• Work item
Starting at the line containing "(∀ a c, s.bus.waiting" and ending at the line containing "readData := u.readRegister", print every line of the material below exactly, both ends included, and stop there.

• Listed records
━━━━━━━━━━━━━━━━
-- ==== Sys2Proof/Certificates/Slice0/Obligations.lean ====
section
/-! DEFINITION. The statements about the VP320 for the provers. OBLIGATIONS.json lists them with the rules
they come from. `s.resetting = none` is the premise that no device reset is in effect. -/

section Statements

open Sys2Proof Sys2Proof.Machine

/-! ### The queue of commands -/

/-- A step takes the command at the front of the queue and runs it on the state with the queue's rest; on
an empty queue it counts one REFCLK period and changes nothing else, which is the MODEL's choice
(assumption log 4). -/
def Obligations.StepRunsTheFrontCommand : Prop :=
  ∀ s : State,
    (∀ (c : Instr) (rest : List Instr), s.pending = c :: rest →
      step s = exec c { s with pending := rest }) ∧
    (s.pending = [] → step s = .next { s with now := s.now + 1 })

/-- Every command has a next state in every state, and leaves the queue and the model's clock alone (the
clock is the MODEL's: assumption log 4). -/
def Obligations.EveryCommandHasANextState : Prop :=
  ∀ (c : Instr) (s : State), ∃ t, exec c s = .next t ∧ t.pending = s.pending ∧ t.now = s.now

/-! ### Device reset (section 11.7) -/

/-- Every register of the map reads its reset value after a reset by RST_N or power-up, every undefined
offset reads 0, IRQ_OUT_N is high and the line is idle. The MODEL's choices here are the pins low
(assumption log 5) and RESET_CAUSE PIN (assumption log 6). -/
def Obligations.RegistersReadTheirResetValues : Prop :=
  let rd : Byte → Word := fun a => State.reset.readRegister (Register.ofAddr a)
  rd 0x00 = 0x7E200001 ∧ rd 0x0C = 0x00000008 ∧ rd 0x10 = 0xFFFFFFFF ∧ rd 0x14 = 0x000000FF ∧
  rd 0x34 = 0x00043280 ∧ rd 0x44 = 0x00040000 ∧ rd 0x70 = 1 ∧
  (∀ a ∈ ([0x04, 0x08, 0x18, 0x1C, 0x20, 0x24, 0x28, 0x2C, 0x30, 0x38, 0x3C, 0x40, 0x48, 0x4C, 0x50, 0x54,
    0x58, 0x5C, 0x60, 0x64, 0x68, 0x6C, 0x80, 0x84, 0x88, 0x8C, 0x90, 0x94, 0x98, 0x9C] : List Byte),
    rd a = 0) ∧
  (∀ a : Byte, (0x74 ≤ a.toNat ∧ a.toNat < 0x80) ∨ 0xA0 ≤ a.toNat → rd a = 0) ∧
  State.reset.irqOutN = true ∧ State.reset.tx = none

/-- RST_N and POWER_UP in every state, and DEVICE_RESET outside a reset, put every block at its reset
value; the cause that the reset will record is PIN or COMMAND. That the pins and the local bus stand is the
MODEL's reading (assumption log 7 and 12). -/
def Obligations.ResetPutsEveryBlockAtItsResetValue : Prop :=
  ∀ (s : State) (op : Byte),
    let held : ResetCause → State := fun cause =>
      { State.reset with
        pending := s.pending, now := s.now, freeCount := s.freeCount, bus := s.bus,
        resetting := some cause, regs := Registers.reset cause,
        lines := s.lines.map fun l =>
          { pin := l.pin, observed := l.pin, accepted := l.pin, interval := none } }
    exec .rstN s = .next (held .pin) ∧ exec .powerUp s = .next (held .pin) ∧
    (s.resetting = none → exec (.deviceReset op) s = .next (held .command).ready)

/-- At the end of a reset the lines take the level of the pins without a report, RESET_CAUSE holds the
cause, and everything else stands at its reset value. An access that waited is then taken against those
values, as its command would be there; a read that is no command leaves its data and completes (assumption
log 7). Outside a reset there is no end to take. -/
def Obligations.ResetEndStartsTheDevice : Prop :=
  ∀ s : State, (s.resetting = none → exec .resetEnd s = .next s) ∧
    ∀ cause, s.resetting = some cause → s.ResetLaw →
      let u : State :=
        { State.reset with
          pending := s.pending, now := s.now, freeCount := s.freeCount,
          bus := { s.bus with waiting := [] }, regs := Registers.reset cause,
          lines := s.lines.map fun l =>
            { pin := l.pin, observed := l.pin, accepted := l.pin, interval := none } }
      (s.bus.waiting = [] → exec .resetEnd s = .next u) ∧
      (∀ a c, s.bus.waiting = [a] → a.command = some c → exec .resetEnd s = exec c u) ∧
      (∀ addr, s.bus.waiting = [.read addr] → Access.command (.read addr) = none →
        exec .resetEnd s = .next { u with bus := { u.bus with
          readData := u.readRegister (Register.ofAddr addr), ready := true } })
━━━━━━━━━━━━━━━━
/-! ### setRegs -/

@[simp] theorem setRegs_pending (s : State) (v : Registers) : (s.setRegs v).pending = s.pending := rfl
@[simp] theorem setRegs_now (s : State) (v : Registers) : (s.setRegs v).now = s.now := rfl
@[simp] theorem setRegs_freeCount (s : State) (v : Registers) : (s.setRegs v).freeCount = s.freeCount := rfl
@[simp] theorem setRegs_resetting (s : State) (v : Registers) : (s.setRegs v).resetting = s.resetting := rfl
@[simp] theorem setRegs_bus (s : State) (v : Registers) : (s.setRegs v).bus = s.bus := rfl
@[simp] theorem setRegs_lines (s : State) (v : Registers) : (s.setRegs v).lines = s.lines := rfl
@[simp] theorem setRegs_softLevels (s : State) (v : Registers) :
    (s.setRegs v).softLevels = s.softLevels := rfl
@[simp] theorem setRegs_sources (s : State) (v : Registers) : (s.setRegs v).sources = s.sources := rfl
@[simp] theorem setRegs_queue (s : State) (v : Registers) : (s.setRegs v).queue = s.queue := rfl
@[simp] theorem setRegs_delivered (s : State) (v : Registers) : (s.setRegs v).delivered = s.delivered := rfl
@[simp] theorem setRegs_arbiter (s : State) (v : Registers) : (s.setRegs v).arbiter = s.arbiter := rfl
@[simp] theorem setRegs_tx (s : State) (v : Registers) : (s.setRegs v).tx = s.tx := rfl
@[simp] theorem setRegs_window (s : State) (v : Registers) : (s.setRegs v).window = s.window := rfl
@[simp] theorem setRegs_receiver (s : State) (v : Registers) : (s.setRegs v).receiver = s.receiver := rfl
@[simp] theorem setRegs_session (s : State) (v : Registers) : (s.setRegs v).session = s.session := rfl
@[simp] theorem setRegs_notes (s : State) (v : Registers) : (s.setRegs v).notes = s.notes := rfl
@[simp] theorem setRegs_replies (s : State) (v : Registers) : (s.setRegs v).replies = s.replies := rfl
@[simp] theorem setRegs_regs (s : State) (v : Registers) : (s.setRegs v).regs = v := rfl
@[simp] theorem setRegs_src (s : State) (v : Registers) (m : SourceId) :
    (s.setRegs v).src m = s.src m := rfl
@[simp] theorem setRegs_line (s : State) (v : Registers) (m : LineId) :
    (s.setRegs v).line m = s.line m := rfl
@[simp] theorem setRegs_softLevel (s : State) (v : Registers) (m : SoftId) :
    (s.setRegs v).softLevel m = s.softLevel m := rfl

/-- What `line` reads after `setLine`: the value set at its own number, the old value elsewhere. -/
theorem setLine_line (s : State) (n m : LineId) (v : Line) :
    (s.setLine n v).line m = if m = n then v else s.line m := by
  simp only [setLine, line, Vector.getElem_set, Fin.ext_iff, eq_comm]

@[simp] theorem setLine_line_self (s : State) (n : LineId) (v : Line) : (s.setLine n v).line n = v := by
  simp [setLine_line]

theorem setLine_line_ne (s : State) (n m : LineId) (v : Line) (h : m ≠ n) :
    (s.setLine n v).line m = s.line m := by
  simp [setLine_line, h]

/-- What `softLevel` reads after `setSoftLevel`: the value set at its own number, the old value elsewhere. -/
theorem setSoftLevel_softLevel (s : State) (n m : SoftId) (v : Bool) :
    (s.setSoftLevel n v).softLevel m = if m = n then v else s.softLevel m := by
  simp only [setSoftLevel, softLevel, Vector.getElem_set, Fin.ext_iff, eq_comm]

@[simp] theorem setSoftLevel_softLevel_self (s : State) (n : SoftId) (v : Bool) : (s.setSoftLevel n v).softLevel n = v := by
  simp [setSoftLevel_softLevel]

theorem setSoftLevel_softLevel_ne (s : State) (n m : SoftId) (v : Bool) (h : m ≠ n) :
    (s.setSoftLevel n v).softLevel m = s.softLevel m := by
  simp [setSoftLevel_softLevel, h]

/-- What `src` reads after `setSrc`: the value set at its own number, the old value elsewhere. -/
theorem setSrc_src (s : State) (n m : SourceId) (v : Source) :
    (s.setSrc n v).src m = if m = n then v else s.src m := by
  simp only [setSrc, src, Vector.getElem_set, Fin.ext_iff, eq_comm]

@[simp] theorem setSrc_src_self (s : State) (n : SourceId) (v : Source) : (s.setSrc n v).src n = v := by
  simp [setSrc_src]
━━━━━━━━━━━━━━━━
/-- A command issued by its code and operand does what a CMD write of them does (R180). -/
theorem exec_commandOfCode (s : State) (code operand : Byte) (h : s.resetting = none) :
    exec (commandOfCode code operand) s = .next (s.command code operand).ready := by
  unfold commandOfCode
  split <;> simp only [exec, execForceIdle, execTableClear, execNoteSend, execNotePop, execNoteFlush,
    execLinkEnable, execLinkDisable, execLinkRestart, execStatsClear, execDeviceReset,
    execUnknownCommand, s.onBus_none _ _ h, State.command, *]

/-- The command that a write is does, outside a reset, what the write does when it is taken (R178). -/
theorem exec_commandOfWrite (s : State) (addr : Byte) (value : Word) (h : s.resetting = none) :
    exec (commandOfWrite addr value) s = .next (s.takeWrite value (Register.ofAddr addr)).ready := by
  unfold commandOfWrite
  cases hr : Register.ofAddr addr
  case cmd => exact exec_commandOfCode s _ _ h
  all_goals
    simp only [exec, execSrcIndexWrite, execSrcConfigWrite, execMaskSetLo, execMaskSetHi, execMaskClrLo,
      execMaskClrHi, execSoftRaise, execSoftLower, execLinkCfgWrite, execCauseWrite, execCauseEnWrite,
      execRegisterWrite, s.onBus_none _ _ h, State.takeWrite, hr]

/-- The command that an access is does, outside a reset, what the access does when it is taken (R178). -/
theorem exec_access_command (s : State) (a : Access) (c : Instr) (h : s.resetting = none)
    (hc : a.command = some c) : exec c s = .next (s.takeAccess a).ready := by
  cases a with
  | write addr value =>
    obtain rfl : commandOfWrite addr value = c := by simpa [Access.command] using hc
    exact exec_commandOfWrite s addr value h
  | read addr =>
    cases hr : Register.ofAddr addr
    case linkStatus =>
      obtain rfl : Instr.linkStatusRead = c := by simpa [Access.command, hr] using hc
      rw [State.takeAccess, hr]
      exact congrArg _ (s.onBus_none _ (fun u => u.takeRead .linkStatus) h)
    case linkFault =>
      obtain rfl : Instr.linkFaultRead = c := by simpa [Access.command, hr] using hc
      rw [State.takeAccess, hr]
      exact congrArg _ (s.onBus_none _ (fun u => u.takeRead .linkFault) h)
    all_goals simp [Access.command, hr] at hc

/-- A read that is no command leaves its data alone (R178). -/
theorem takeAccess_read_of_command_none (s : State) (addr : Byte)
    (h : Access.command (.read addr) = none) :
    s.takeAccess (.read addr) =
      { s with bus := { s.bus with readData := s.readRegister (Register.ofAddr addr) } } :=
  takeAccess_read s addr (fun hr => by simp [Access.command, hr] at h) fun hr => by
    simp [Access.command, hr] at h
━━━━━━━━━━━━━━━━
• Task response
      (∀ a c, s.bus.waiting = [a] → a.command = some c → exec .resetEnd s = exec c u) ∧
      (∀ addr, s.bus.waiting = [.read addr] → Access.command (.read addr) = none →
        exec .resetEnd s = .next { u with bus := { u.bus with
          readData := u.readRegister (Register.ofAddr addr), ready := true } })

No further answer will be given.